Dinesh D’Souza recently threw himself on the mercy of the court in the case in which he pleaded guilty to election law violations, telling the judge in a letter how terrible ashamed he is of what he did. Prosecutors have filed a response to that plea, pointing out that D’Souza has been saying very different things to the public than he is to the judge.
In his letter to the judge, D’Souza said, “I cannot believe how stupid I was, how careless, and how irresponsible…I took a short-cut, knowing that there was a campaign limit and trying to get around the limit. This should not have happened, and I am ashamed and contrite that it did.” But that stands in stark contrast to what he said when he was indicted, which was that he’s being selectively prosecuted and that he shouldn’t be held accountable because he had no criminal intent.
“Normally, when you charge somebody with a serious crime, in this case two counts of a felony with a maximum of seven years in prison, there has to be malevolent intent, you have to be trying to do something bad,” D’Souza explained.
“In this particular case, they are saying I transcended the campaign limit by $20,000, but even they admit that the motive of doing this is to help a long-time friend, a college classmate of mine, Wendy Long, who is running an uphill campaign for the Senate in New York. But they’re not alleging that I did this with a view to getting an appointment, or quid-pro-quo. I’m not a professional bundler in any way. This was, even if what they say was true, not normally the kind of thing for which you engage in this type of heavy-handed prosecution. It is unusual.”
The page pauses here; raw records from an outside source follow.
-- ==== Sys2Proof/Machine/PlantTimers.lean ====
section
/-! DEFINITION. The expiries of the Plant Sequencer's timers (chapters 5 and 6). Each takes no effect in STOPPING (R196),
and none where its timer does not run. -/

namespace Sys2Proof.Machine

/-- The expiry of one of the sequencer's timers: nothing in STOPPING or where the timer does not run (R196, log 7); else
what it does, and the broadcasts of its changes (R187). -/
def State.plantTimer (s : State) (timer : Timer) (effect : State → State) : State :=
  if s.phase ≠ .stopping ∧ timer.isRunning = true then State.answerChanges s (effect s) else s

/-- The start test for the pending result of START_WAIT, unless a valve command has failed since (R93). -/
def State.retryStart (s : State) : State :=
  if s.seq.valveFailed then s
  else match s.seq.newest with
    | some r => s.startTest r
    | none => s

/-- The newest result continues the run at the min run expiry: carried out, and the defrost made where one is wanted
(R96, R112). Where it is, the event stops the compressor, so the result's compressor and fan go before the defrost's and
its dampers last (R88, log 37). -/
def State.continueAtExpiry (s : State) (r : PassResult) : State :=
  let plant := (s.adjustLimit.continueRun r).runPlant r
  if plant.defrostWanted ∧ ¬ plant.seq.minRun.isRunning then plant.enterDefrost.dispatchDampers r
  else s.adjustLimit.carryRun r

/-- The min run expiry's part of R96: the newest result continues the run, or the run stops. -/
def State.endMinRunHold (s : State) : State :=
  match s.seq.newest with
  | some r => if s.continuesRun r then s.continueAtExpiry r else s.stopRun
  | none => s.stopRun

/-- The min run timer has elapsed: the hold of R96, or the test for a wanted defrost (R112). -/
def State.minRunElapsed (s : State) : State :=
  let s := s.setSeq fun q => { q with minRun := .stopped }
  if s.seq.state = .run ∧ s.seq.minRunHold = true then s.endMinRunHold else s.testDefrost

/-- MIN_RUN_EXPIRY (R96, R112). -/
def execMinRunExpiry (s : State) : Result := .next (s.plantTimer s.seq.minRun State.minRunElapsed)

/-- The min off timer has elapsed (R93, R117, R122). -/
def State.minOffElapsed (s : State) : State :=
  let s := s.setSeq fun q => { q with minOff := .stopped }
  match s.seq.state, s.seq.phase with
  | .startWait, _ => s.retryStart
  | .defrost, some .startIn => s.startMelt
  | .recovery, some .startOut => s.recoveryTest
  | _, _ => s

/-- MIN_OFF_EXPIRY (R93, R117, R122). -/
def execMinOffExpiry (s : State) : Result := .next (s.plantTimer s.seq.minOff State.minOffElapsed)

/-- The equalize timer has elapsed (R93, R99). -/
def State.equalizeElapsed (s : State) : State :=
  let s := s.setSeq fun q => { q with equalize := .stopped }
  match s.seq.state with
  | .startWait => s.retryStart
  | .equalize => s.equalizeDone
  | _ => s

/-- EQUALIZE_EXPIRY (R93, R99). -/
def execEqualizeExpiry (s : State) : Result := .next (s.plantTimer s.seq.equalize State.equalizeElapsed)

/-- The overrun has run (R98). -/
def State.overrunElapsed (s : State) : State :=
  let s := s.setSeq fun q => { q with overrun := .stopped }
  if s.seq.state = .overrun then s.overrunEnd else s

/-- OVERRUN_EXPIRY (R98). -/
def execOverrunExpiry (s : State) : Result := .next (s.plantTimer s.seq.overrun State.overrunElapsed)

/-- The cold-draft hold time has run, in RUN or in WARMING (R101, R123). -/
def State.coldDraftElapsed (s : State) : State :=
  let s := s.setSeq fun q => { q with coldDraft := .stopped }
  if s.seq.state = .run ∧ s.seq.coldDraftHold = true then s.endColdDraft
  else if s.seq.state = .recovery ∧ s.seq.phase = some .warming then s.endRecovery
  else s

/-- COLD_DRAFT_HOLD_EXPIRY (R101, R123). -/
def execColdDraftHoldExpiry (s : State) : Result := .next (s.plantTimer s.seq.coldDraft State.coldDraftElapsed)

/-- The coil freeze time has run with the hold active (R103). -/
def State.coilFreezeElapsed (s : State) : State :=
  let s := s.setSeq fun q => { q with coilFreeze := .stopped }
  if s.seq.coilFreezeHold then s.takeCause .coilFreeze s.seq.indoorCoil else s

/-- COIL_FREEZE_TIMER_EXPIRY (R103). -/
def execCoilFreezeTimerExpiry (s : State) : Result := .next (s.plantTimer s.seq.coilFreeze State.coilFreezeElapsed)

/-- The lockout-time timer of a cause; the lost boards have none (R106). -/
def Causes.timer (cs : Causes) : LockoutCause → Timer
  | .outdoorFault => cs.outdoorTimer
  | .condensate => cs.condTimer
  | .coilFreeze => cs.freezeTimer
  | .outdoorLost | .indoorLost => .stopped

/-- A cause's lockout time has run: it ends, CONDENSATE only where NORMAL has been seen (R106). -/
def State.lockoutElapsed (s : State) (c : LockoutCause) : State :=
  match c with
  | .condensate =>
    let s := s.setSeq fun q => { q with causes := { q.causes with condTimer := .stopped } }
    if s.seq.causes.condNormalSeen then s.endCause .condensate else s
  | c => s.endCause c

/-- LOCKOUT_TIME_EXPIRY (R106). -/
def execLockoutTimeExpiry (cause : LockoutCause) (s : State) : Result :=
  .next (s.plantTimer (s.seq.causes.timer cause) fun s => s.lockoutElapsed cause)

/-- The defrost pause has run, entering or leaving (R115, R121). -/
def State.pauseElapsed (s : State) : State :=
  let s := s.setSeq fun q => { q with pauseTimer := .stopped }
  match s.seq.phase with
  | some .pauseIn =>
    ((s.dispatchValve .cool).dispatchDefrost 1).setSeq fun q => { q with phase := some .valveIn }
  | some .pauseOut => s.endByShadow
  | _ => s

/-- DEFROST_PAUSE_EXPIRY (R115, R121). -/
def execDefrostPauseExpiry (s : State) : Result := .next (s.plantTimer s.seq.pauseTimer State.pauseElapsed)

/-- The defrost has run its longest: it ends as incomplete, the second in a row as OUTDOOR_FAULT (R120). -/
def State.meltTimedOut (s : State) : State :=
  let s := s.setSeq fun q => { q with maxTimer := .stopped }
  if s.seq.phase = some .melt then
    let n := s.seq.incomplete + 1
    let coil := (s.outdoorEntry.map OutdoorData.coil).getD 0
    let s := (s.fault .defrostIncomplete s.outdoorAddress coil).count 6
    if n ≥ 2 then (s.setSeq fun q => { q with incomplete := 0 }).takeCause .outdoorFault 0
    else (s.setSeq fun q => { q with incomplete := n }).endMelt
  else s

/-- DEFROST_MAX_EXPIRY (R120). -/
def execDefrostMaxExpiry (s : State) : Result := .next (s.plantTimer s.seq.maxTimer State.meltTimedOut)

end Sys2Proof.Machine
end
In fact, he kept up the claim of selective prosecution even after he pleaded guilty and even after the judge ruled against him in trying to make that argument, saying that he had no evidence for it. Here he is in an interview with Steve Malzberg after he pleaded guilty:
Well, uh, from the beginning of this case when the um, uh, the prosecution and I appeared in court, I said that I did exceed the limits of the campaign finance laws. So not from the beginning did I maintain, uh, that I did not exceed them. The case revolved really on 2 points. Uh, one is the issue of selective prosecution. In other words, is it the case that I was being selectively or excessively prosecuted for something that normally doesn’t get this kind of treatment. Remember Steve that this is a case involving no corruption whatsoever. Uh, I gave $20,000 dollars to a longtime college friend who was running for the Senate, and I wasn’t trying to get anything out of it. I just saw that her campaign was flailing. She was flailing, I was trying to help her, and I did it in the wrong way. So I admitted that I did that from the very beginning. The second issue was my intent: did I intend to commit a crime? Did I intend to break the law? What really changed in the case is that the Judge ruled that the selective prosecution issue could not be, could not be introduced in court. Uh, and second, he defined intent in a quite narrow way that made it almost impossible for me to launch a defense based on that. So, those were the things that changed. It wasn’t that I had one story at the beginning, another story at the end.
The issues in this case have been the same from the very beginning.
He said virtually identical things on Fox News the day he pleaded guilty. So to the judge, he’s incredibly sorry and ashamed of what he did and admits that he knew that what he was doing was criminal. But in the right wing media, he’s being selectively prosecuted and he never had any criminal intent. And it’s not a big deal anyway. See, that pretty much negates all that talk of contrition and shame. And the judge isn’t likely to let him get away with this.